## TRY IT
Begin at the line below that has "(R29, R31, R106, R171" and stop after the line that has "def timerEvents (s". Please restate only those lines, word for word.

★ ★ ★

-- ==== Sys2Proof/Machine/Clock.lean ====
section
/-! DEFINITION. The own clock: one millisecond passes, and the timer events that fall due are queued
(R29, R31, R106, R171 and the other timers; assumption log 1). -/

namespace Sys2Proof.Machine

/-- The expiries of the entries of one stack (R139). -/
def stackExpiries (k : StackId) (stack : List OverrideEntry) : List Instr :=
  stack.map fun e => .overrideExpiry k e.source e.origin

/-- The debounced changes of the inputs to the raw levels they show (R45, R90, R93), the settling of doors first. -/
def debounceEvents (s : State) : List Instr :=
  [ [.shiftInputChange s.shift.input.raw .stable, .manualAsserted .stable, .manualReleased .stable],
    (List.finRange 8).map (settlingCommand s), (List.finRange 8).map (contactCommand s),
    (List.finRange 8).map (trailerCommand s) ].flatten

/-- Every timer event the station can have, whether due or not. A temperature reading, a gas sample and every raw change of
an input bring a value from outside and are not among them. -/
def timerEvents (s : State) : List Instr :=
  [ [.listenTimerExpiry, .isolationTimerExpiry, .changeoverTimerExpiry, .lockoutTimerExpiry],
    stackExpiries .light s.overrides.light, stackExpiries .heat s.overrides.heat, stackExpiries .vent s.overrides.vent,
    (List.finRange 32).map .entryStale, (List.finRange 32).map .entryLost,
    [.beaconScheduling, .gateFaultClear], (List.finRange 4).map .zoneHoldExpiry,
    [.vacancyCorrection, .leadInTimerExpiry, .vacatingTimerExpiry],
    (List.finRange 8).map .doorHoldExpiry, (List.finRange 8).map .doorFaultClear, [.boostRecoveryExpiry],
    (List.finRange 8).map .openSecondsAdvance, (List.finRange 4).map .stageMinOnExpiry,
    (List.finRange 4).map .stageMinOffExpiry, (List.finRange 2).map .coastTimerExpiry,
    (List.finRange 2).map .rampTimerExpiry, (List.finRange 4).map .levelRiseStep,
    [.pendingIncreaseExpiry, .meterCheck], debounceEvents s ].flatten

/-- Is a timer event due; false for every command that is not one. -/
def isDue (s : State) (c : Instr) : Bool :=
  match c with
  | .listenTimerExpiry => listenDue s
  | .isolationTimerExpiry => isolationDue s
  | .changeoverTimerExpiry => changeoverDue s
  | .lockoutTimerExpiry => lockoutDue s
  | .overrideExpiry k source origin => expiryDue k source origin s
  | .entryStale n => staleDue n s
  | .entryLost n => lostDue n s
  | .beaconScheduling => beaconDue s
  | .gateFaultClear => gateClearDue s
  | .zoneHoldExpiry z => zoneDue z s
  | .vacancyCorrection => vacancyDue s
  | .leadInTimerExpiry => leadInDue s
  | .vacatingTimerExpiry => vacatingDue s
  | .doorHoldExpiry d => doorHoldDue d s
  | .doorFaultClear d => doorClearDue d s
  | .boostRecoveryExpiry => boostDue s
  | .openSecondsAdvance d => openSecondsDue d s
  | .stageMinOnExpiry k => stageTest k minOnDue s
  | .stageMinOffExpiry k => stageTest k minOffDue s
  | .coastTimerExpiry n => coastDue n s
  | .rampTimerExpiry n => rampDue n s
  | .levelRiseStep i => riseStepDue i s
  | .pendingIncreaseExpiry => pendingDue s
  | .meterCheck => checkDue s
  | .shiftInputChange pressed .stable => shiftInputAdmits .stable pressed s
  | .manualAsserted .stable => manualAdmits .stable true s
  | .manualReleased .stable => manualAdmits .stable false s
  | .doorSettlingEnds d isOpen isPresent => settlingDue d isOpen isPresent s
  | .doorContactChange d isOpen .stable => contactAdmits d .stable isOpen s
  | .doorTrailerChange d isPresent .stable => trailerAdmits d .stable isPresent s
  | _ => false

/-- The timer events that are due now. -/
def dueCommands (s : State) : List Instr := (timerEvents s).filter (isDue s)

/-- One millisecond of the own timebase passes on an empty queue. -/
def tick (s : State) : State :=
  let s1 := s.setClock (s.clock + 1)
  s1.setPending (dueCommands s1)

end Sys2Proof.Machine
end

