-- ==== Sys2Proof/Certificates/Slice0/Obligations.lean ====
section
/-! DEFINITION. The statements for the provers, in the order of the manual's chapters.

Where a statement says what an event changes, it gives the state with the event's own changes made; `EventFrame` says
what the end of the event may add to it (assumption log 19), and an equation of states says that nothing is added. -/

open Sys2Proof Sys2Proof.Machine

/-! ## The machine -/

/-- The command at the front of the queue is run with the queue's rest (assumption log 1). -/
def Obligations.StepRunsFrontCommand : Prop :=
  ∀ (c : Instr) (rest : List Instr) (s : State), s.pending = c :: rest →
    Machine.step s = exec c { s with pending := rest }

/-- On an empty queue one millisecond of the own timebase passes, and exactly the timer events that are then due are queued, each
under its own rule's condition: a timer that has run its time out, an entry's age, a schedule, a stage's minimum times, a whole
percent of a rise, a raw level that has held for its stable time. During a start sequence none is. The tick is the model's
choice (assumption log 1), and that a debounced input's change is such an event too (assumption log 11). -/
def Obligations.EmptyQueueTicks : Prop :=
  ∀ s : State, s.pending = [] → 1 ≤ s.start.config.lighting.fade →
    let cfg := s.start.config
    let now := s.clock + 1
    let passed (since : Option Nat) (ms : Nat) : Prop := ∃ m, since = some m ∧ m + ms ≤ now
    let ended (due : Option Nat) : Prop := passed due 0
    let aged (n : Fin 32) (state : EntryState) (intervals : Nat) : Prop := ∃ e b, s.view.entries[n.val]? = some e ∧
      e.state = state ∧ e.beacon = some b ∧ e.heardAt + intervals * b.interval ≤ now
    let door (d : Fin 8) (test : Door → Prop) : Prop := ∃ r, s.doors.records[d.val]? = some r ∧ test r
    let stage (k : Fin 4) (test : StageConfig → Stage → Prop) : Prop :=
      ∃ c st, cfg.heat.stages[k.val]? = some c ∧ s.heat.stages[k.val]? = some st ∧ test c st
    let fan (n : Fin 2) : Fan := if n = 0 then s.air.fan1 else s.air.fan2
    let steady (ms : Nat) (i : Debounced) (level : Bool) : Prop := i.raw = level ∧ i.since + ms ≤ now
    let first (i : Debounced) (level : Bool) : Prop := i.level = some level ∨ (i.level = none ∧ steady 500 i level)
    ∃ t, Machine.step s = .next t ∧ t = { s with clock := now, pending := t.pending } ∧
      ∀ c, c ∈ t.pending ↔ s.start.running = true ∧ match c with
        | .listenTimerExpiry => s.view.link = .listen ∧ ended s.view.listenDue
        | .isolationTimerExpiry => s.view.link = .joined ∧ 2 ≤ cfg.header.nCfg ∧ ended s.view.isolationDue
        | .changeoverTimerExpiry => ended s.shift.changeoverDue
        | .lockoutTimerExpiry => ended s.shift.lockoutDue
        | .overrideExpiry k source origin =>
          let stack : List OverrideEntry := match k with
            | .light => s.overrides.light
            | .heat => s.overrides.heat
            | .vent => s.overrides.vent
          ∃ e ∈ stack, e.source = source ∧ e.origin = origin ∧ ended e.expiry
        | .entryStale n => aged n .fresh 3
        | .entryLost n => aged n .stale 10
        | .beaconScheduling => s.view.nextBeacon ≤ now
        | .gateFaultClear => s.traffic.gate = .fault ∧ passed s.traffic.quietSince 600000
        | .zoneHoldExpiry z => ∃ x, s.traffic.zones[z.val]? = some x ∧ passed x.releasedAt (cfg.gate.zoneHold * 1000)
        | .vacancyCorrection =>
          passed s.traffic.vacancySince (if s.traffic.uncertain then cfg.gate.vacancy * 250 else cfg.gate.vacancy * 1000)
        | .leadInTimerExpiry => ended s.lighting.leadInDue
        | .vacatingTimerExpiry => ended s.lighting.vacatingDue
        | .levelRiseStep i => ∃ c l0 t0, s.lighting.channels[i.val]? = some c ∧ c.rise = some (l0, t0) ∧ c.present < c.target ∧
          t0 ≤ now ∧ (c.present + 1 - l0) * 1000 ≤ cfg.lighting.fade * (now - t0)
        | .doorHoldExpiry d => door d fun r => r.state = .openUnsealed ∧ passed r.holdSince (cfg.doors.holdLimit * 1000)
        | .doorFaultClear d => door d fun r => r.state = .fault ∧ passed r.stableSince 120000
        | .boostRecoveryExpiry => ended s.doors.recoveryDue
        | .openSecondsAdvance d => door d fun r => passed r.openMark (1000 - r.remainder)
        | .stageMinOnExpiry k => stage k fun c st => st.on = true ∧ st.demand = .holding ∧ st.since + c.minOn * 1000 ≤ now
        | .stageMinOffExpiry k => stage k fun c st =>
          st.on = false ∧ st.demand = .called ∧ st.granted = true ∧ st.since + c.minOff * 1000 ≤ now
        | .coastTimerExpiry n => (fan n).state = .coasting ∧ ended (fan n).coastDue
        | .rampTimerExpiry n => (fan n).state = .running ∧ ended (fan n).rampDue
        | .pendingIncreaseExpiry => ended s.alloc.pendingDue
        | .meterCheck => s.alloc.nextCheck ≤ now
        | .shiftInputChange pressed .stable => s.shift.input.level ≠ some pressed ∧ steady 50 s.shift.input pressed
        | .manualAsserted .stable => s.lighting.manual.level ≠ some true ∧ steady 50 s.lighting.manual true
        | .manualReleased .stable => s.lighting.manual.level ≠ some false ∧ steady 50 s.lighting.manual false
        | .doorSettlingEnds d isOpen isPresent => door d fun r =>
          r.settling = true ∧ first r.contact isOpen ∧ first r.trailer isPresent
        | .doorContactChange d isOpen .stable => door d fun r => r.contact.level ≠ some isOpen ∧ steady 500 r.contact isOpen
        | .doorTrailerChange d isPresent .stable => door d fun r =>
          r.trailer.level ≠ some isPresent ∧ steady 500 r.trailer isPresent
        | _ => False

★ ★ ★

## OUTPUT FOR THIS EXERCISE
(R29, R31, R106, R171 and the other timers; assumption log 1). -/

namespace Sys2Proof.Machine

/-- The expiries of the entries of one stack (R139). -/
def stackExpiries (k : StackId) (stack : List OverrideEntry) : List Instr :=
  stack.map fun e => .overrideExpiry k e.source e.origin

/-- The debounced changes of the inputs to the raw levels they show (R45, R90, R93), the settling of doors first. -/
def debounceEvents (s : State) : List Instr :=
  [ [.shiftInputChange s.shift.input.raw .stable, .manualAsserted .stable, .manualReleased .stable],
    (List.finRange 8).map (settlingCommand s), (List.finRange 8).map (contactCommand s),
    (List.finRange 8).map (trailerCommand s) ].flatten

/-- Every timer event the station can have, whether due or not. A temperature reading, a gas sample and every raw change of
an input bring a value from outside and are not among them. -/
def timerEvents (s : State) : List Instr :=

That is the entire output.